PROMPT -
Search the records for "execCheck". Copy every line where it appears.

INPUT FOR THIS TASK -
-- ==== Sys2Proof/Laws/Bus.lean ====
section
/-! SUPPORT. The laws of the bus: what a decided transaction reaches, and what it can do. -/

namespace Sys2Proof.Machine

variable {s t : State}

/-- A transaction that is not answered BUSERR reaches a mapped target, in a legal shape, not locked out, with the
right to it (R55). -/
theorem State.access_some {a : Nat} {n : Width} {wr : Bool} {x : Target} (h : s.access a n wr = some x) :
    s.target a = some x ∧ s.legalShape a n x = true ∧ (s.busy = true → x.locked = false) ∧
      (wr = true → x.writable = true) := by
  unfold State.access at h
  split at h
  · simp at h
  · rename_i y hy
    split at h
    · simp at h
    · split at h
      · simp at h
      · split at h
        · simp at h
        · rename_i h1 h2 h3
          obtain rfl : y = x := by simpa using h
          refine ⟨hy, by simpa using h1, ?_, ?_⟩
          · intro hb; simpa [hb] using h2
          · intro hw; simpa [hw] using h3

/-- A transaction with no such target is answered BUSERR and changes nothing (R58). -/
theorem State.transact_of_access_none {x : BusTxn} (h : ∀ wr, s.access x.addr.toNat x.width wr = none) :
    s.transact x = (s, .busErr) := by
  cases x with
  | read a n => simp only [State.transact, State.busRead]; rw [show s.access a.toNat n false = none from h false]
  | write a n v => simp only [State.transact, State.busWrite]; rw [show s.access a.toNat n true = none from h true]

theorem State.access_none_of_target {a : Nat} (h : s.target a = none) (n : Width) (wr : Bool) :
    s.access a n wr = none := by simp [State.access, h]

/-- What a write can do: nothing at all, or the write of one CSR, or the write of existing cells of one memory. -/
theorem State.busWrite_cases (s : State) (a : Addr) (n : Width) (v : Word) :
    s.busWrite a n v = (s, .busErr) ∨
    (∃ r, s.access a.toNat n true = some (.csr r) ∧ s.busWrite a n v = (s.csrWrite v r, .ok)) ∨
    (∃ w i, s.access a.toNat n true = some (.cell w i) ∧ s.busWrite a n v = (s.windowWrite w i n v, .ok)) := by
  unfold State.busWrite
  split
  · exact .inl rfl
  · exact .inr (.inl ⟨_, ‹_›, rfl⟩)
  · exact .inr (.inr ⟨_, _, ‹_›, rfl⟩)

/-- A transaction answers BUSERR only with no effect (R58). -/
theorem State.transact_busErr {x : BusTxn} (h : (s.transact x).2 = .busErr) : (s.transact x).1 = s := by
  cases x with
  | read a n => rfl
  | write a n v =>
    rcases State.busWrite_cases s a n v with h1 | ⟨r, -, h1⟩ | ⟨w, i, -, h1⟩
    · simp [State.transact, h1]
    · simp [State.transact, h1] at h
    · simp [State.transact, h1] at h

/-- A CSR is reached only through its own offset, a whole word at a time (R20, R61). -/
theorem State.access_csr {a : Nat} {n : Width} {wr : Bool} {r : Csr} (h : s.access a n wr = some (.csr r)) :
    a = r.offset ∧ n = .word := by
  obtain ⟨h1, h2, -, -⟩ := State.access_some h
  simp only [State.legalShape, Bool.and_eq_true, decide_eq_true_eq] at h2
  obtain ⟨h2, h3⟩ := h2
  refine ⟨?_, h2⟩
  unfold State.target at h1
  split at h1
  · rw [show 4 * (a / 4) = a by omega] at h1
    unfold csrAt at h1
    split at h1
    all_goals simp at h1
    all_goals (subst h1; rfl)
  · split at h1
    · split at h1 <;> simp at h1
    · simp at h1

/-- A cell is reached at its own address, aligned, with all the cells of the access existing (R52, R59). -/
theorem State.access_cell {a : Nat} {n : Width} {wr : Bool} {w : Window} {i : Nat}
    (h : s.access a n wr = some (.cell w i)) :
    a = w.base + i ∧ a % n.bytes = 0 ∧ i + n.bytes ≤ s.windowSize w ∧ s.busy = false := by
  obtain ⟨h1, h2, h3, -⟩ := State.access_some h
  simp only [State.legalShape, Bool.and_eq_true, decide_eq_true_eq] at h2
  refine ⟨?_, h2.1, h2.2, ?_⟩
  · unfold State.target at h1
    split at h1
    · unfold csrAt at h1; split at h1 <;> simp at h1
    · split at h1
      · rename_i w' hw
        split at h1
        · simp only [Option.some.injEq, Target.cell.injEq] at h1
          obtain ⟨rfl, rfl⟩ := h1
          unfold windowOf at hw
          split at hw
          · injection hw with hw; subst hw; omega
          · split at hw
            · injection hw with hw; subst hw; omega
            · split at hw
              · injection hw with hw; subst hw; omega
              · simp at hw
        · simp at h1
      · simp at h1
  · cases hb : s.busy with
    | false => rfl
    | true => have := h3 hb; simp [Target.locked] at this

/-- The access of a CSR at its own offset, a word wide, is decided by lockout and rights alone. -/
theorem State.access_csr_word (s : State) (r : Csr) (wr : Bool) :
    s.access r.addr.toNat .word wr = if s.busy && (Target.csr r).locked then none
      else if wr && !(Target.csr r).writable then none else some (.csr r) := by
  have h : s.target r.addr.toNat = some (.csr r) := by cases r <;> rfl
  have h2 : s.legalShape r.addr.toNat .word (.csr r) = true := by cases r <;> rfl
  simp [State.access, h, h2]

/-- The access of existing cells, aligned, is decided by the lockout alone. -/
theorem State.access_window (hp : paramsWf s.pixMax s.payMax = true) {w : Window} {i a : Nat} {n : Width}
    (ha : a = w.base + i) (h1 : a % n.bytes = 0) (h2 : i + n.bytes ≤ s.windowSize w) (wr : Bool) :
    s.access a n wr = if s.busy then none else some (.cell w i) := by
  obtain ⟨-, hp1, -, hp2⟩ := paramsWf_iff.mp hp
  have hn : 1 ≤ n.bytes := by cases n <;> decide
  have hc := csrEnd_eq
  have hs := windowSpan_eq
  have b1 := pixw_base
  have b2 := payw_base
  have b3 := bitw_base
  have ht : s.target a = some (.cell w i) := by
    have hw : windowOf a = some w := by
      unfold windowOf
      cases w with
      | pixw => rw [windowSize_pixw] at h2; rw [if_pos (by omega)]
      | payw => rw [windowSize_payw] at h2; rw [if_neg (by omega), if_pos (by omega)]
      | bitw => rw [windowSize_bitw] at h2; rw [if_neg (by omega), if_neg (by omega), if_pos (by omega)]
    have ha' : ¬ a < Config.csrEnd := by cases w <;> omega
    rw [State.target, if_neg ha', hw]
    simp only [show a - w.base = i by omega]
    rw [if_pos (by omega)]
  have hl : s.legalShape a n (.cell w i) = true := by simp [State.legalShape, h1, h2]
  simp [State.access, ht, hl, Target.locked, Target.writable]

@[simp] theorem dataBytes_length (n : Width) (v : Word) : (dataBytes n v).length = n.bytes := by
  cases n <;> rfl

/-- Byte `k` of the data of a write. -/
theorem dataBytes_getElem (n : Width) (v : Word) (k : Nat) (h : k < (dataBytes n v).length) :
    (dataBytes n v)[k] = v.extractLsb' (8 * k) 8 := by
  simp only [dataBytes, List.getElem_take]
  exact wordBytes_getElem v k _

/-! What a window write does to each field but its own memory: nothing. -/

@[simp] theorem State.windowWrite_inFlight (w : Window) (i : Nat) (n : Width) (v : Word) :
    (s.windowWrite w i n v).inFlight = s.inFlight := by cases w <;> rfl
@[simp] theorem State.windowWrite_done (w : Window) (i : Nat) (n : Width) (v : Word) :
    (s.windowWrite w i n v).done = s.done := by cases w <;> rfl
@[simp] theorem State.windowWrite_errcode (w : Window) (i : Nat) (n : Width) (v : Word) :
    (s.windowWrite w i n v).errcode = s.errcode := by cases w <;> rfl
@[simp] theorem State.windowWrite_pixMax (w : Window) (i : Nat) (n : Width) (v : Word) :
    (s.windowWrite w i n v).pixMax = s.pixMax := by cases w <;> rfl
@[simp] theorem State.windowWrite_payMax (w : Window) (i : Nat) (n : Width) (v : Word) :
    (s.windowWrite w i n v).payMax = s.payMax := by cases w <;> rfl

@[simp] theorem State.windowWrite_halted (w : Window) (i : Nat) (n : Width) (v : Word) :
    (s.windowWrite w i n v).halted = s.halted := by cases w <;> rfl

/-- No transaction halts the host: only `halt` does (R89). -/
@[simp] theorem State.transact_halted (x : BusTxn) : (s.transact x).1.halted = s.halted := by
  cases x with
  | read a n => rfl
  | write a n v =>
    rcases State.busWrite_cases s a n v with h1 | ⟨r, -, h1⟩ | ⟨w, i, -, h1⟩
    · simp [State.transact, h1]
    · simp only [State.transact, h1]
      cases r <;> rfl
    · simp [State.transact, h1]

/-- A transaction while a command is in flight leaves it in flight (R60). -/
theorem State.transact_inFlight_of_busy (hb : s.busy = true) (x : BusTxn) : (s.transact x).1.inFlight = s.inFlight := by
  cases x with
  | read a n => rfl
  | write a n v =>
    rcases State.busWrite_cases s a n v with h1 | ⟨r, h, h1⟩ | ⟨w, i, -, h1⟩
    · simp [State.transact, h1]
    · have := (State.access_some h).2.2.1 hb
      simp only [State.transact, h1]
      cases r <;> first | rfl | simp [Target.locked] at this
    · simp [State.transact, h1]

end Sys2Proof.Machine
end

...

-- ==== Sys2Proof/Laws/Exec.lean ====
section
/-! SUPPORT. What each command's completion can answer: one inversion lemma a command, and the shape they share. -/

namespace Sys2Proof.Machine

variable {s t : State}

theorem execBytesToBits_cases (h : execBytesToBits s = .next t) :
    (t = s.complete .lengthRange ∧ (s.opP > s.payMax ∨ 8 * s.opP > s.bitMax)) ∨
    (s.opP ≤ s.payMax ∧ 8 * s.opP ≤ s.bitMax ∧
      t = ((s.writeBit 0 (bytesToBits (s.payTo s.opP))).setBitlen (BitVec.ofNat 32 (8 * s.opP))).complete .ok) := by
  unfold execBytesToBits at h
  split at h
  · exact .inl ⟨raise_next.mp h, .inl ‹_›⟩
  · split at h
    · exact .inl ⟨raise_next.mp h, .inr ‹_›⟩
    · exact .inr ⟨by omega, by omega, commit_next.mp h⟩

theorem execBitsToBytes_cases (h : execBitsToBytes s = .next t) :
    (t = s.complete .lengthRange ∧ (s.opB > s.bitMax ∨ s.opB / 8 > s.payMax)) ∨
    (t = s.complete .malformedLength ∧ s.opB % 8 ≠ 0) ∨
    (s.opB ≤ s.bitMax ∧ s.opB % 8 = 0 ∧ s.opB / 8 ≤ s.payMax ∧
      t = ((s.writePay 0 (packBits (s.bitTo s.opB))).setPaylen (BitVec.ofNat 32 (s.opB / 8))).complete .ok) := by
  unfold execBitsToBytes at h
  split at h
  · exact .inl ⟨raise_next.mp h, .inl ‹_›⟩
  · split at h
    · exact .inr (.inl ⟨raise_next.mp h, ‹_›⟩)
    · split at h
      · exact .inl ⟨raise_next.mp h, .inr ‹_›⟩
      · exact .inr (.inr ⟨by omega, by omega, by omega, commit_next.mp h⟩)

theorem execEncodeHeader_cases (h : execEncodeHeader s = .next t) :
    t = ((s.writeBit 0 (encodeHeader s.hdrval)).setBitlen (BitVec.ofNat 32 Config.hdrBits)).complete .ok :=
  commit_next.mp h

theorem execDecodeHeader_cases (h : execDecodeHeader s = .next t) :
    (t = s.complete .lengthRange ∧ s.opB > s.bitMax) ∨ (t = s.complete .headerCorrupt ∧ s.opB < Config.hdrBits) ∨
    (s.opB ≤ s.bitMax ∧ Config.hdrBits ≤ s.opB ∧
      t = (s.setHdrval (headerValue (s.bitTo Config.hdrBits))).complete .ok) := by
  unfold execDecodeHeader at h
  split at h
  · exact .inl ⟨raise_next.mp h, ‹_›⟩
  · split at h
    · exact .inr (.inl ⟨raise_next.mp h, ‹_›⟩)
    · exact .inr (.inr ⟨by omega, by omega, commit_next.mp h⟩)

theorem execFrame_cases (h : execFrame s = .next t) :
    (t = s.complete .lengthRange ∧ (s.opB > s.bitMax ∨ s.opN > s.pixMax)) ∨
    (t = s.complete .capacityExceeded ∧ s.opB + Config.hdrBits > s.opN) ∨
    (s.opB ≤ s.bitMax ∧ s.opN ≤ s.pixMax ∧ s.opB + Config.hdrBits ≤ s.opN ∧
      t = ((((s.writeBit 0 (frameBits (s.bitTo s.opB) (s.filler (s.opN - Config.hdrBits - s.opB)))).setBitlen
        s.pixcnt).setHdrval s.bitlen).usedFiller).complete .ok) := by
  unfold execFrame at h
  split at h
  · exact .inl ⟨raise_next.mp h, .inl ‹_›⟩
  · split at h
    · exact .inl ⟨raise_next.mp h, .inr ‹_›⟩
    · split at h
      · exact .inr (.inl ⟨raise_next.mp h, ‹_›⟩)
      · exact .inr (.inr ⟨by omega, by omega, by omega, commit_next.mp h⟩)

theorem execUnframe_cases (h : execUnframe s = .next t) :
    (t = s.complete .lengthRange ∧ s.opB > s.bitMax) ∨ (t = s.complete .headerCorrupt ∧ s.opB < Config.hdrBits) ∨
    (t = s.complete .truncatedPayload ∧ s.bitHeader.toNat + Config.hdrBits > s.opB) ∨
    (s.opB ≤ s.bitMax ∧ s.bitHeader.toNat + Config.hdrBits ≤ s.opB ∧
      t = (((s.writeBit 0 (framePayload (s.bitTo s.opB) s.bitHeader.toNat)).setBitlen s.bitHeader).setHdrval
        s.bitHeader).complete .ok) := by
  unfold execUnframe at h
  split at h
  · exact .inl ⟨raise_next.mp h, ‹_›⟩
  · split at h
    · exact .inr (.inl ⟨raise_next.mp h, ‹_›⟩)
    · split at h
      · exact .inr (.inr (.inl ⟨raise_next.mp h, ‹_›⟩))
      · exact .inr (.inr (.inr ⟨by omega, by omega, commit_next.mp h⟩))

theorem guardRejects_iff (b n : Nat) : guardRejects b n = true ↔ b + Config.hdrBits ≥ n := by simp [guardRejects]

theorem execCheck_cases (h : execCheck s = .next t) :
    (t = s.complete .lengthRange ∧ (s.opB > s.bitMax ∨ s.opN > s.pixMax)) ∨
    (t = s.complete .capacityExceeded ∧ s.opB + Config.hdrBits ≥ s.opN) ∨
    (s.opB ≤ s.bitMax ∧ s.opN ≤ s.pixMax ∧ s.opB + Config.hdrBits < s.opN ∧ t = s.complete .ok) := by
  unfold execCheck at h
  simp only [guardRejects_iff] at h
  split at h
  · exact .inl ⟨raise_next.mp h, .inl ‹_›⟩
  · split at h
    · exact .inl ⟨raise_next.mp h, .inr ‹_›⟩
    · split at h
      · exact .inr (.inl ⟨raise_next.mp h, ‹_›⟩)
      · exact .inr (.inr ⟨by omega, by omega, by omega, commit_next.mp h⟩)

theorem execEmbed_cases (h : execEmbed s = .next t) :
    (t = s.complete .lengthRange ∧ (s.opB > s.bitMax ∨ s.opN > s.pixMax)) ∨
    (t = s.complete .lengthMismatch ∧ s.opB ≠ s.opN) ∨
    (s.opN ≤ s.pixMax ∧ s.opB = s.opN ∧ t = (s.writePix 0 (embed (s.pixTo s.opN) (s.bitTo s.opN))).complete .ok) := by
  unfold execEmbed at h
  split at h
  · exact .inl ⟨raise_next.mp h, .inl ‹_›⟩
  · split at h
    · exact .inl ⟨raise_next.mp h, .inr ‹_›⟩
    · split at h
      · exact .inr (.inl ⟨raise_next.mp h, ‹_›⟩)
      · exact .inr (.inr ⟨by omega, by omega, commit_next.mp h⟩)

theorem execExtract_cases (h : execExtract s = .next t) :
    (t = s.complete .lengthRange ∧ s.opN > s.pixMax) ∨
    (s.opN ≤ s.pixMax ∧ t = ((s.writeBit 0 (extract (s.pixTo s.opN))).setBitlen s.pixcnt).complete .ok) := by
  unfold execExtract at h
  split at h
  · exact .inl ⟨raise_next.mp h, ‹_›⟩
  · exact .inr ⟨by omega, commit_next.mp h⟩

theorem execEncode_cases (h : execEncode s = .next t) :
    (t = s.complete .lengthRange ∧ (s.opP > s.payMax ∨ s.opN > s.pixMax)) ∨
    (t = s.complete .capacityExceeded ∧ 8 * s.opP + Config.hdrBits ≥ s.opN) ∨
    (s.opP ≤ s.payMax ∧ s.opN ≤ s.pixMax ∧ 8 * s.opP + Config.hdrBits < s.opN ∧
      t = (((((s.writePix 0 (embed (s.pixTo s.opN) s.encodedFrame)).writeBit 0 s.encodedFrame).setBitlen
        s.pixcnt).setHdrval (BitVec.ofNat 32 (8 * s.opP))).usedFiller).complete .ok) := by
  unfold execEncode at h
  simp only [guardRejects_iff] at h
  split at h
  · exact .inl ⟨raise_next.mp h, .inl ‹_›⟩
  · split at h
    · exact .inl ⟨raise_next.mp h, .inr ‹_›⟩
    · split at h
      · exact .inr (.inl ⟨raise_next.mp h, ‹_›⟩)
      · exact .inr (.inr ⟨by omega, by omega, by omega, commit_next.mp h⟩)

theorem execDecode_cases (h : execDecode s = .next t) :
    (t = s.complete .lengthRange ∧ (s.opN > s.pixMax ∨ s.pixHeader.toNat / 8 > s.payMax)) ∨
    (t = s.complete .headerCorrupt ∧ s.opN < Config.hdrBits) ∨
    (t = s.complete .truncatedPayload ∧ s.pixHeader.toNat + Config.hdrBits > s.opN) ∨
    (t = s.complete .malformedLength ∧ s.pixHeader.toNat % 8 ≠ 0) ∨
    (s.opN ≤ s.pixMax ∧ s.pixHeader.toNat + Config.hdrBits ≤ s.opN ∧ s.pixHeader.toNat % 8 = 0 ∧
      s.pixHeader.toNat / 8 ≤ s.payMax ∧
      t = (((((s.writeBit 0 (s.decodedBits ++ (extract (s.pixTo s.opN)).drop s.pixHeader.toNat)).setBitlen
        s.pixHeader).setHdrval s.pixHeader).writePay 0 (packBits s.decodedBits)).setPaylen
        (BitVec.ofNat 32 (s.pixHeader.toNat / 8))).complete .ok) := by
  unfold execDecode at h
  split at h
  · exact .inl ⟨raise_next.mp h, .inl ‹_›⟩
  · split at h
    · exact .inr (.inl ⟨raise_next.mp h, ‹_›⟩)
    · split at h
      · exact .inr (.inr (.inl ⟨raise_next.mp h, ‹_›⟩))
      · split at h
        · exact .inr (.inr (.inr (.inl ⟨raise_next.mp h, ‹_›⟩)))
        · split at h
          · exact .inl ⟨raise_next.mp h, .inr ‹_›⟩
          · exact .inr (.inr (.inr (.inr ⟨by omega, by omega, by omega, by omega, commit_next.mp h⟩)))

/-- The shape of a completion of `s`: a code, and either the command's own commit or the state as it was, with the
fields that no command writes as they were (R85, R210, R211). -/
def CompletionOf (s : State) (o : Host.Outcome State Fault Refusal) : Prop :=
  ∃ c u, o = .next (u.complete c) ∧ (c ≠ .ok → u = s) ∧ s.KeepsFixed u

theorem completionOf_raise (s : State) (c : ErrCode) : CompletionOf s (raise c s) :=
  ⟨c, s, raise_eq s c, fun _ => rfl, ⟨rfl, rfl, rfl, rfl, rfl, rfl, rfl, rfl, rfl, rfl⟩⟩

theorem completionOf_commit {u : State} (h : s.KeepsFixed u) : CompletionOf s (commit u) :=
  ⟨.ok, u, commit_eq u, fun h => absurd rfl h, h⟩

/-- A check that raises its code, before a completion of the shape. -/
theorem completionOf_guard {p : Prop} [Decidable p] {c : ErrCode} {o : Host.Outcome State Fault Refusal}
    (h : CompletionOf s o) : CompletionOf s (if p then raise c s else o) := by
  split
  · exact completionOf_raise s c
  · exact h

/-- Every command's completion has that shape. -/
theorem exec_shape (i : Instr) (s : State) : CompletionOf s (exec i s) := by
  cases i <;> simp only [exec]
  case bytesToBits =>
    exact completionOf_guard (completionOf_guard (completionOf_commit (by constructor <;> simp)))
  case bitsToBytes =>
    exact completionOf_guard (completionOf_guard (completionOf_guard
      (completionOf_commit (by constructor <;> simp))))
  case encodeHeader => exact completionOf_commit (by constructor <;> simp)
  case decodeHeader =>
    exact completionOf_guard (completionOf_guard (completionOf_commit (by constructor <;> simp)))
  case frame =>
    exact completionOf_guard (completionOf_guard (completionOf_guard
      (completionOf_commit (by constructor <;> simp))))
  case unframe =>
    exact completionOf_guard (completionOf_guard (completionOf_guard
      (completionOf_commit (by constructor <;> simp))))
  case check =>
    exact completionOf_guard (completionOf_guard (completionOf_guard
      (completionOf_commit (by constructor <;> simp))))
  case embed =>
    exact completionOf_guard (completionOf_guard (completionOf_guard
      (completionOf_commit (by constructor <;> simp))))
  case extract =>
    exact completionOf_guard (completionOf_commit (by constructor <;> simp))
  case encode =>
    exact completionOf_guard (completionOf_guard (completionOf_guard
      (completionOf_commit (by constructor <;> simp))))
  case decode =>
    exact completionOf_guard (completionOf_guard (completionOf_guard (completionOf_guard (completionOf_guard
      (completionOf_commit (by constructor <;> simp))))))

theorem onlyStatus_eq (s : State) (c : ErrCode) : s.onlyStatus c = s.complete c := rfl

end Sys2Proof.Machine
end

ANSWER TO THE EXERCISE -
theorem execCheck_cases (h : execCheck s = .next t) :
  unfold execCheck at h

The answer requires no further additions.